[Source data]
--- START ---
-- ==== Sys2Proof/Laws/State.lean ====
section
/-! SUPPORT. For each named update, the fields of State that it leaves as they are. -/

namespace Sys2Proof.Machine

@[simp] theorem advanceTo_held (time : Nat) (s : State) : (advanceTo time s).held = s.held := by simp [advanceTo]
@[simp] theorem advanceTo_jam (time : Nat) (s : State) : (advanceTo time s).jam = s.jam := by simp [advanceTo]
@[simp] theorem advanceTo_rate (time : Nat) (s : State) : (advanceTo time s).rate = s.rate := by simp [advanceTo]
@[simp] theorem advanceTo_tracker (time : Nat) (s : State) : (advanceTo time s).tracker = s.tracker := by simp [advanceTo]
@[simp] theorem advanceTo_outlets (time : Nat) (s : State) : (advanceTo time s).outlets = s.outlets := by simp [advanceTo]
@[simp] theorem advanceTo_sup (time : Nat) (s : State) : (advanceTo time s).sup = s.sup := by simp [advanceTo]
@[simp] theorem advanceTo_tables (time : Nat) (s : State) : (advanceTo time s).tables = s.tables := by simp [advanceTo]
@[simp] theorem advanceTo_notices (time : Nat) (s : State) : (advanceTo time s).notices = s.notices := by simp [advanceTo]
@[simp] theorem advanceTo_lrx (time : Nat) (s : State) : (advanceTo time s).lrx = s.lrx := by simp [advanceTo]
@[simp] theorem advanceTo_ltx (time : Nat) (s : State) : (advanceTo time s).ltx = s.ltx := by simp [advanceTo]
@[simp] theorem advanceTo_unstated (time : Nat) (s : State) : (advanceTo time s).unstated = s.unstated := by simp [advanceTo]
@[simp] theorem advanceTo_pending (time : Nat) (s : State) : (advanceTo time s).pending = s.pending := by simp [advanceTo]

@[simp] theorem judgeHold_now (s : State) : (judgeHold s).now = s.now := by simp [judgeHold]
@[simp] theorem judgeHold_held (s : State) : (judgeHold s).held = s.held := by simp [judgeHold]
@[simp] theorem judgeHold_jam (s : State) : (judgeHold s).jam = s.jam := by simp [judgeHold]
@[simp] theorem judgeHold_rate (s : State) : (judgeHold s).rate = s.rate := by simp [judgeHold]
@[simp] theorem judgeHold_tracker (s : State) : (judgeHold s).tracker = s.tracker := by simp [judgeHold]
@[simp] theorem judgeHold_outlets (s : State) : (judgeHold s).outlets = s.outlets := by simp [judgeHold]
@[simp] theorem judgeHold_sup (s : State) : (judgeHold s).sup = s.sup := by simp [judgeHold]
@[simp] theorem judgeHold_tables (s : State) : (judgeHold s).tables = s.tables := by simp [judgeHold]
@[simp] theorem judgeHold_notices (s : State) : (judgeHold s).notices = s.notices := by simp [judgeHold]
@[simp] theorem judgeHold_ltx (s : State) : (judgeHold s).ltx = s.ltx := by simp [judgeHold]
@[simp] theorem judgeHold_unstated (s : State) : (judgeHold s).unstated = s.unstated := by simp [judgeHold]
@[simp] theorem judgeHold_pending (s : State) : (judgeHold s).pending = s.pending := by simp [judgeHold]

@[simp] theorem setInbound_now (fs : List InFrame) (s : State) : (setInbound fs s).now = s.now := by simp [setInbound]
@[simp] theorem setInbound_held (fs : List InFrame) (s : State) : (setInbound fs s).held = s.held := by simp [setInbound]
@[simp] theorem setInbound_jam (fs : List InFrame) (s : State) : (setInbound fs s).jam = s.jam := by simp [setInbound]
@[simp] theorem setInbound_rate (fs : List InFrame) (s : State) : (setInbound fs s).rate = s.rate := by simp [setInbound]
@[simp] theorem setInbound_tracker (fs : List InFrame) (s : State) : (setInbound fs s).tracker = s.tracker := by simp [setInbound]
@[simp] theorem setInbound_outlets (fs : List InFrame) (s : State) : (setInbound fs s).outlets = s.outlets := by simp [setInbound]
@[simp] theorem setInbound_sup (fs : List InFrame) (s : State) : (setInbound fs s).sup = s.sup := by simp [setInbound]
@[simp] theorem setInbound_tables (fs : List InFrame) (s : State) : (setInbound fs s).tables = s.tables := by simp [setInbound]
@[simp] theorem setInbound_notices (fs : List InFrame) (s : State) : (setInbound fs s).notices = s.notices := by simp [setInbound]
@[simp] theorem setInbound_ltx (fs : List InFrame) (s : State) : (setInbound fs s).ltx = s.ltx := by simp [setInbound]
@[simp] theorem setInbound_unstated (fs : List InFrame) (s : State) : (setInbound fs s).unstated = s.unstated := by simp [setInbound]
@[simp] theorem setInbound_pending (fs : List InFrame) (s : State) : (setInbound fs s).pending = s.pending := by simp [setInbound]

@[simp] theorem raiseNotice_now (c : Condition) (d : Nat) (s : State) : (raiseNotice c d s).now = s.now := by simp [raiseNotice]
@[simp] theorem raiseNotice_held (c : Condition) (d : Nat) (s : State) : (raiseNotice c d s).held = s.held := by simp [raiseNotice]
@[simp] theorem raiseNotice_jam (c : Condition) (d : Nat) (s : State) : (raiseNotice c d s).jam = s.jam := by simp [raiseNotice]
@[simp] theorem raiseNotice_rate (c : Condition) (d : Nat) (s : State) : (raiseNotice c d s).rate = s.rate := by simp [raiseNotice]
@[simp] theorem raiseNotice_tracker (c : Condition) (d : Nat) (s : State) : (raiseNotice c d s).tracker = s.tracker := by simp [raiseNotice]
@[simp] theorem raiseNotice_outlets (c : Condition) (d : Nat) (s : State) : (raiseNotice c d s).outlets = s.outlets := by simp [raiseNotice]
@[simp] theorem raiseNotice_sup (c : Condition) (d : Nat) (s : State) : (raiseNotice c d s).sup = s.sup := by simp [raiseNotice]
@[simp] theorem raiseNotice_tables (c : Condition) (d : Nat) (s : State) : (raiseNotice c d s).tables = s.tables := by simp [raiseNotice]
@[simp] theorem raiseNotice_lrx (c : Condition) (d : Nat) (s : State) : (raiseNotice c d s).lrx = s.lrx := by simp [raiseNotice]
@[simp] theorem raiseNotice_ltx (c : Condition) (d : Nat) (s : State) : (raiseNotice c d s).ltx = s.ltx := by simp [raiseNotice]
@[simp] theorem raiseNotice_unstated (c : Condition) (d : Nat) (s : State) : (raiseNotice c d s).unstated = s.unstated := by simp [raiseNotice]
@[simp] theorem raiseNotice_pending (c : Condition) (d : Nat) (s : State) : (raiseNotice c d s).pending = s.pending := by simp [raiseNotice]

@[simp] theorem ackNotices_now (set : Nat) (s : State) : (ackNotices set s).now = s.now := by simp [ackNotices]
@[simp] theorem ackNotices_held (set : Nat) (s : State) : (ackNotices set s).held = s.held := by simp [ackNotices]
@[simp] theorem ackNotices_jam (set : Nat) (s : State) : (ackNotices set s).jam = s.jam := by simp [ackNotices]
@[simp] theorem ackNotices_rate (set : Nat) (s : State) : (ackNotices set s).rate = s.rate := by simp [ackNotices]
@[simp] theorem ackNotices_tracker (set : Nat) (s : State) : (ackNotices set s).tracker = s.tracker := by simp [ackNotices]
@[simp] theorem ackNotices_outlets (set : Nat) (s : State) : (ackNotices set s).outlets = s.outlets := by simp [ackNotices]
@[simp] theorem ackNotices_sup (set : Nat) (s : State) : (ackNotices set s).sup = s.sup := by simp [ackNotices]
@[simp] theorem ackNotices_tables (set : Nat) (s : State) : (ackNotices set s).tables = s.tables := by simp [ackNotices]
@[simp] theorem ackNotices_lrx (set : Nat) (s : State) : (ackNotices set s).lrx = s.lrx := by simp [ackNotices]
@[simp] theorem ackNotices_ltx (set : Nat) (s : State) : (ackNotices set s).ltx = s.ltx := by simp [ackNotices]
@[simp] theorem ackNotices_unstated (set : Nat) (s : State) : (ackNotices set s).unstated = s.unstated := by simp [ackNotices]
@[simp] theorem ackNotices_pending (set : Nat) (s : State) : (ackNotices set s).pending = s.pending := by simp [ackNotices]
--- END ---
Exactly as written, give the line containing "s.tables := by simp [ackNotices]" and all remaining lines of the records.

> [Output of the task]:
@[simp] theorem ackNotices_tables (set : Nat) (s : State) : (ackNotices set s).tables = s.tables := by simp [ackNotices]
@[simp] theorem ackNotices_lrx (set : Nat) (s : State) : (ackNotices set s).lrx = s.lrx := by simp [ackNotices]
@[simp] theorem ackNotices_ltx (set : Nat) (s : State) : (ackNotices set s).ltx = s.ltx := by simp [ackNotices]
@[simp] theorem ackNotices_unstated (set : Nat) (s : State) : (ackNotices set s).unstated = s.unstated := by simp [ackNotices]
@[simp] theorem ackNotices_pending (set : Nat) (s : State) : (ackNotices set s).pending = s.pending := by simp [ackNotices]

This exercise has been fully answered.